>>>>

-- ==== Sys2Proof/Machine/Operands.lean ====
section
/-! DEFINITION. The judging of management arguments by the codes and ranges of TABLE 87 (R170, R176), and the response
data layouts of TABLE 88 (R177). -/

namespace Sys2Proof.Machine

/-! ### Arguments -/

/-- An index argument below a bound, and BAD_INDEX otherwise (R170). -/
def indexArg (n : Nat) (b : Byte) : Option (Fin n) := if h : b.toNat < n then some ⟨b.toNat, h⟩ else none

/-- A false or true code, 0 or 1 (TABLE 87). -/
def boolArg (b : Byte) : Option Bool :=
  match b.toNat with
  | 0 => some false
  | 1 => some true
  | _ => none

/-- A kinds code (TABLE 87): the empty set and any other code are refused (R25). -/
def kindsArg (b : Byte) : Option Kinds :=
  match b.toNat with
  | 1 => some { read := true, write := false }
  | 2 => some { read := false, write := true }
  | 3 => some { read := true, write := true }
  | _ => none

/-- A policy code (TABLE 87). -/
def policyArg (b : Byte) : Option Policy :=
  match b.toNat with
  | 0 => some .stall
  | 1 => some .refuse
  | _ => none

/-- A stream filter code: 0..15, or 0xFF for ANY (TABLE 87). -/
def filterArg (b : Byte) : Option (Option StreamIx) :=
  if b = 0xFF then some none else (indexArg 16 b).map some

/-- A phase binding code: a channel 0..3, or 0xFF for none (TABLE 87). -/
def bindingArg (b : Byte) : Option (Option ChannelIx) :=
  if b = 0xFF then some none else (indexArg 4 b).map some

/-- An event code (TABLE 87). -/
def eventArg (b : Byte) : Option Event :=
  match b.toNat with
  | 0 => some .arrive | 1 => some .refused | 2 => some .malformed | 3 => some .stall | 4 => some .issue
  | 5 => some .waitTime | 6 => some .exhausted | 7 => some .complete | 8 => some .memerr | 9 => some .timeout
  | 10 => some .late | 11 => some .stray | 12 => some .aborted | 13 => some .window | 14 => some .heldLevel
  | 15 => some .slotLevel | 16 => some .poolLevel | 17 => some .balanceLevel
  | _ => none

/-- A latency kind code (TABLE 87). -/
def latencyKindArg (b : Byte) : Option LatencyKind :=
  match b.toNat with
  | 0 => some .wait
  | 1 => some .memory
  | 2 => some .total
  | _ => none

/-- A flag byte that sets only the lowest `n` flags; a bit that TABLE 87 does not name is refused (R176). -/
def flagsArg (n : Nat) (b : Byte) : Option (Nat → Bool) := if b.toNat < 2 ^ n then some b.getLsbD else none

/-- The sample events, reported by a window report alone (TABLE 61). -/
def Event.isSample : Event → Bool
  | .heldLevel | .slotLevel | .poolLevel | .balanceLevel => true
  | _ => false

/-- The match fields of STREAM WRITE, checked by TABLE 18. -/
def matchArgs (a : StreamWriteArgs) : Option MatchFields :=
  if a.sourceLow.toNat < 64 ∧ a.sourceHigh.toNat < 64 ∧ a.sourceLow.toNat ≤ a.sourceHigh.toNat ∧
      a.pageBase.toNat < 2 ^ 28 ∧ a.pageLimit.toNat < 2 ^ 28 ∧ a.pageBase.toNat ≤ a.pageLimit.toNat then
    (kindsArg a.kinds).map fun k =>
      { sourceLow := BitVec.ofNat 6 a.sourceLow.toNat, sourceHigh := BitVec.ofNat 6 a.sourceHigh.toNat
        pageBase := BitVec.ofNat 28 a.pageBase.toNat, pageLimit := BitVec.ofNat 28 a.pageLimit.toNat, kinds := k }
  else none

/-- The regulation set of STREAM WRITE, checked by TABLE 18. -/
def regulationArgs (a : StreamWriteArgs) : Option Regulation :=
  match boolArg a.budgetEnable, bindingArg a.phaseBinding with
  | some en, some binding =>
    if a.allotment.toNat ≤ 1048576 ∧ 256 ≤ a.ceiling.toNat ∧ a.ceiling.toNat ≤ 2097152 then
      some { budgetEnable := en, allotment := a.allotment.toNat, ceiling := a.ceiling.toNat, phaseBinding := binding }
    else none
  | _, _ => none

/-- The rank, hold limit and overflow policy of STREAM WRITE, checked by TABLE 18. -/
def treatmentArgs (a : StreamWriteArgs) : Option (Fin 4 × Nat × Policy) :=
  match indexArg 4 a.rank, policyArg a.policy with
  | some rank, some policy =>
    if 1 ≤ a.holdLimit.toNat ∧ a.holdLimit.toNat ≤ 32 then some (rank, a.holdLimit.toNat, policy) else none
  | _, _ => none

/-- The configuration of COUNTER SET, checked by R126. -/
def counterArgs (a : CounterSetArgs) : Option CounterConfig :=
  match eventArg a.event, filterArg a.filter, flagsArg 5 a.flags with
  | some event, some filter, some flag =>
    if (flag 3 && !event.isSample) || (event == .balanceLevel && filter == none) then none
    else
      some { enable := flag 0, event := event, filter := filter, threshold := a.threshold.toNat
             test := if flag 1 then .below else .atLeast, accumulate := if flag 2 then .sum else .count
             edge := flag 3, freezeOnOverflow := flag 4 }
  | _, _, _ => none

/-- The boundaries are each at least 1 and strictly ascending (R140); no 3-byte field exceeds 16,777,215. -/
def ascending (b : Vector Nat 7) : Bool :=
  1 ≤ b[0] && b[0] < b[1] && b[1] < b[2] && b[2] < b[3] && b[3] < b[4] && b[4] < b[5] && b[5] < b[6]

/-- The configuration of HISTOGRAM SET, checked by R140. -/
def histogramArgs (a : HistogramSetArgs) : Option HistogramConfig :=
  let b := mapAll BitVec.toNat a.boundaries
  match latencyKindArg a.latencyKind, filterArg a.filter, flagsArg 2 a.flags with
  | some kind, some filter, some flag =>
    if ascending b then
      some { latencyKind := kind, filter := filter, includeMemerr := flag 0, boundaries := b, keepAddress := flag 1 }
    else none
  | _, _, _ => none

/-- The options of CAPTURE SET (R151, TABLE 87). -/
def captureOptionsArg (b : Byte) : Option CaptureOptions :=
  (flagsArg 5 b).map fun flag =>
    { includeHistogram := flag 0, includeBalances := flag 1, clearCounters := flag 2, clearHistogram := flag 3
      captureOnFreeze := flag 4 }

/-! ### Response data -/

/-- One byte of a small count. -/
def byte (n : Nat) : Byte := BitVec.ofNat 8 n

/-- A flag as one byte, 0 or 1 (TABLE 87). -/
def boolByte (b : Bool) : Byte := if b then 1 else 0

/-- The balance in two's complement over 4 bytes (R176). -/
def balanceBytes (b : Int) : List Byte := leBytes 4 (BitVec.ofInt 32 b).toNat

/-- The code of a stream filter (TABLE 87). -/
def filterByte (f : Option StreamIx) : Byte := (f.map fun i => byte i.val).getD 0xFF

/-- The code of a phase binding (TABLE 87). -/
def bindingByte (c : Option ChannelIx) : Byte := (c.map fun i => byte i.val).getD 0xFF

/-- The code of a kinds field (TABLE 87). -/
def kindsByte (k : Kinds) : Byte := packByte [k.read, k.write]

/-- The code of a policy (TABLE 87). -/
def policyByte : Policy → Byte
  | .stall => 0
  | .refuse => 1

/-- The code of a gate state (TABLE 87). -/
def gateByte : GateState → Byte
  | .ready => 0
  | .waitBudget => 1
  | .waitPhase => 2
  | .paused => 3
  | .invalid => 4

/-- The code of a slot state (TABLE 87). -/
def slotStateByte : SlotUse → Byte
  | .free => 0
  | .busy .issued _ => 1
  | .busy .timedOut _ => 2
  | .busy .orphaned _ => 3

/-- The code of a reply status, OK or MEMERR (TABLE 87). -/
def replyStatusByte (ok : Bool) : Byte := if ok then 0 else 1

/-- The code of an accounting state (TABLE 87). -/
def accountingByte : AccountingState → Byte
  | .counting => 0
  | .frozen _ => 1

/-- The code of a freeze cause (TABLE 87). -/
def freezeCauseByte : AccountingState → Byte
  | .counting => 0xFF
  | .frozen .command => 0xFE
  | .frozen (.counter i) => byte i.val

/-- The code of an event (TABLE 87). -/
def eventByte : Event → Byte
  | .arrive => 0 | .refused => 1 | .malformed => 2 | .stall => 3 | .issue => 4 | .waitTime => 5 | .exhausted => 6
  | .complete => 7 | .memerr => 8 | .timeout => 9 | .late => 10 | .stray => 11 | .aborted => 12 | .window => 13
  | .heldLevel => 14 | .slotLevel => 15 | .poolLevel => 16 | .balanceLevel => 17

/-- The counter flags (TABLE 87). -/
def counterFlagsByte (c : CounterConfig) : Byte :=
  packByte [c.enable, c.test == .below, c.accumulate == .sum, c.edge, c.freezeOnOverflow]

/-- The code of a latency kind (TABLE 87). -/
def latencyKindByte : LatencyKind → Byte
  | .wait => 0
  | .memory => 1
  | .total => 2

/-- The code of a capture cause (TABLE 87). -/
def captureCauseByte : CaptureCause → Byte
  | .command => 0
  | .periodic => 1
  | .freeze => 2

/-- The data of READ STATUS (TABLE 88). -/
def statusData (s : State) : List Byte :=
  [boolByte s.window.running] ++ leBytes 4 s.window.sequence.toNat
    ++ [accountingByte s.accounting.state, freezeCauseByte s.accounting.state, byte s.waitingTotal, byte s.owedTotal]
    ++ leBytes 2 s.poolFree
    ++ [byte s.slotsFree, byte (s.slotsIn .issued), byte (s.slotsIn .timedOut), byte (s.slotsIn .orphaned)]
    ++ (match s.port with
        | .accepting => [0, 0xFF]
        | .stalled _ i => [1, byte i.val]
        | .linkReset => [2, 0xFF])
    ++ [boolByte s.nlrst, s.pendingByte, byte s.capture.records.length]

/-- A regulation set in STREAM READ (TABLE 88). -/
def regulationData (r : Regulation) : List Byte :=
  [boolByte r.budgetEnable] ++ leBytes 4 r.allotment ++ leBytes 4 r.ceiling ++ [bindingByte r.phaseBinding]

/-- The data of STREAM READ (TABLE 88). -/
def streamData (s : State) (i : StreamIx) : List Byte :=
  let e := s.streams[i]
  [boolByte e.valid, byte e.fields.sourceLow.toNat, byte e.fields.sourceHigh.toNat]
    ++ leBytes 4 e.fields.pageBase.toNat ++ leBytes 4 e.fields.pageLimit.toNat
    ++ [kindsByte e.fields.kinds, byte e.rank.val, byte e.holdLimit, policyByte e.policy, boolByte e.paused]
    ++ regulationData e.active ++ regulationData e.staged ++ balanceBytes e.balance
    ++ [gateByte (s.gate i), byte (s.waitingCount i), byte (s.owedCount i)] ++ leBytes 2 (s.poolHeld i)
    ++ [byte (s.slotsOf .issued i), byte (s.slotsOf .timedOut i), byte (s.slotsOf .orphaned i)]

/-- The offsets and widths of the four channels in WINDOW READ, channel by channel (TABLE 88). -/
def channelsData (c : Vector Channel 4) : List Byte :=
  c.toList.flatMap fun ch => leBytes 2 ch.offset ++ leBytes 2 ch.width

/-- The data of WINDOW READ (TABLE 88). -/
def windowData (w : WindowGen) : List Byte :=
  [boolByte w.running] ++ leBytes 4 w.sequence.toNat ++ leBytes 2 w.position ++ leBytes 4 w.partTime.toNat
    ++ leBytes 2 w.prescaler ++ leBytes 2 w.active.length ++ leBytes 2 w.staged.length
    ++ channelsData w.active.channels ++ channelsData w.staged.channels ++ [packByte w.phaseOpen.toList]

/-- The data of SLOT READ (TABLE 88): presence bit 0 for the request fields, bit 1 for the deadline, bit 2 for the
candidate; an absent field is sent as 0 (R176). -/
def slotData (s : State) (i : SlotIx) : List Byte :=
  let t := s.slots[i]
  let held := s.candidate.filter fun c => c.slot == i
  let cand := [(held.map fun c => replyStatusByte c.ok).getD 0, (held.map fun c => byte c.data.length).getD 0]
  let front := leBytes 3 s.timeout ++ [slotStateByte t.use, byte t.generation.toNat]
  match t.use with
  | .free => front ++ [packByte [false, false, held.isSome]] ++ leBytes 5 0 ++ leBytes 5 0 ++ leBytes 12 0 ++ cand
  | .busy _ r =>
    front ++ [packByte [true, r.deadline.isSome, held.isSome]]
      ++ [byte r.stream.val, byte r.source.toNat, r.northTag, byte r.kind.code, byte r.beats.toNat]
      ++ leBytes 5 r.address.toNat ++ leBytes 4 r.arrivalTime.toNat ++ leBytes 4 r.issueTime.toNat
      ++ leBytes 4 (r.deadline.getD 0).toNat ++ cand

/-- The overflow flags as a byte (TABLE 87). -/
def overflowByte (u : AccountingUnit) : Byte := packByte (u.counters.toList.map Counter.overflow)

/-- The data of COUNTER READ of one counter (TABLE 88). -/
def counterData (u : AccountingUnit) (i : CounterIx) : List Byte :=
  let c := u.counters[i]
  [accountingByte u.state, freezeCauseByte u.state, eventByte c.config.event, filterByte c.config.filter]
    ++ leBytes 3 c.config.threshold ++ [counterFlagsByte c.config] ++ leBytes 5 c.value.toNat
    ++ [boolByte c.overflow, boolByte c.edgeMemory]

/-- Counter values in index order, 5 bytes each (TABLE 88). -/
def valuesData (v : List (BitVec 40)) : List Byte := v.flatMap fun x => leBytes 5 x.toNat

/-- The data of COUNTER READ of ALL (TABLE 88). -/
def countersData (u : AccountingUnit) : List Byte :=
  [accountingByte u.state, freezeCauseByte u.state] ++ valuesData (u.counters.toList.map Counter.value)
    ++ [overflowByte u]

/-- The bins and their saturation marks (TABLE 88). -/
def binsData (b : Vector Bin 8) : List Byte :=
  (b.toList.flatMap fun x => leBytes 4 x.count.toNat) ++ [packByte (b.toList.map Bin.saturated)]

/-- The data of HISTOGRAM READ part 0, laid out as the arguments of HISTOGRAM SET (TABLE 88). -/
def histogramConfigData (c : HistogramConfig) : List Byte :=
  [latencyKindByte c.latencyKind, filterByte c.filter, packByte [c.includeMemerr, c.keepAddress]]
    ++ c.boundaries.toList.flatMap fun b => leBytes 3 b

/-- The data of HISTOGRAM READ part 2 (TABLE 88). -/
def worstData : Option WorstRecord → List Byte
  | none => [0]
  | some r =>
    [1] ++ leBytes 4 r.latency.toNat
      ++ [byte r.stream.val, byte r.source.toNat, r.northTag, byte r.kind.code, byte r.beats.toNat,
          replyStatusByte r.ok, packByte [r.windowSequence.isSome, r.address.isSome]]
      ++ leBytes 4 (r.windowSequence.getD 0).toNat ++ leBytes 5 (r.address.getD 0).toNat

/-- The data of CAPTURE READ part 0, the header (TABLE 88). -/
def headerData (r : CaptureRecord) : List Byte :=
  leBytes 2 r.number.toNat
    ++ [captureCauseByte r.cause,
        packByte [r.windowSequence.isSome, r.histogram.isSome, r.balances.isSome]]
    ++ leBytes 4 (r.windowSequence.getD 0).toNat ++ leBytes 4 r.partTime.toNat
    ++ [byte r.missed, accountingByte r.accounting, freezeCauseByte r.accounting, packByte r.overflow.toList,
        byte r.waitingTotal, byte r.owedTotal]
    ++ leBytes 2 r.poolInUse ++ [byte r.slotsNotFree]

/-- The data of CAPTURE READ by part: an absent part has no data (R156, TABLE 88). -/
def captureData (r : CaptureRecord) (part : Fin 4) : List Byte :=
  match part with
  | 0 => headerData r
  | 1 => valuesData r.values.toList
  | 2 => (r.histogram.map binsData).getD []
  | 3 => (r.balances.map fun b => b.toList.flatMap balanceBytes).getD []

end Sys2Proof.Machine
end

<<<<

# Your objective
Copy back the listing above exactly, but only from the line with "captureOnFreeze := flag" through the line with "filter (TABLE 87). -/", both ends included.

# Your response
      captureOnFreeze := flag 4 }

/-! ### Response data -/

/-- One byte of a small count. -/
def byte (n : Nat) : Byte := BitVec.ofNat 8 n

/-- A flag as one byte, 0 or 1 (TABLE 87). -/
def boolByte (b : Bool) : Byte := if b then 1 else 0

/-- The balance in two's complement over 4 bytes (R176). -/
def balanceBytes (b : Int) : List Byte := leBytes 4 (BitVec.ofInt 32 b).toNat

/-- The code of a stream filter (TABLE 87). -/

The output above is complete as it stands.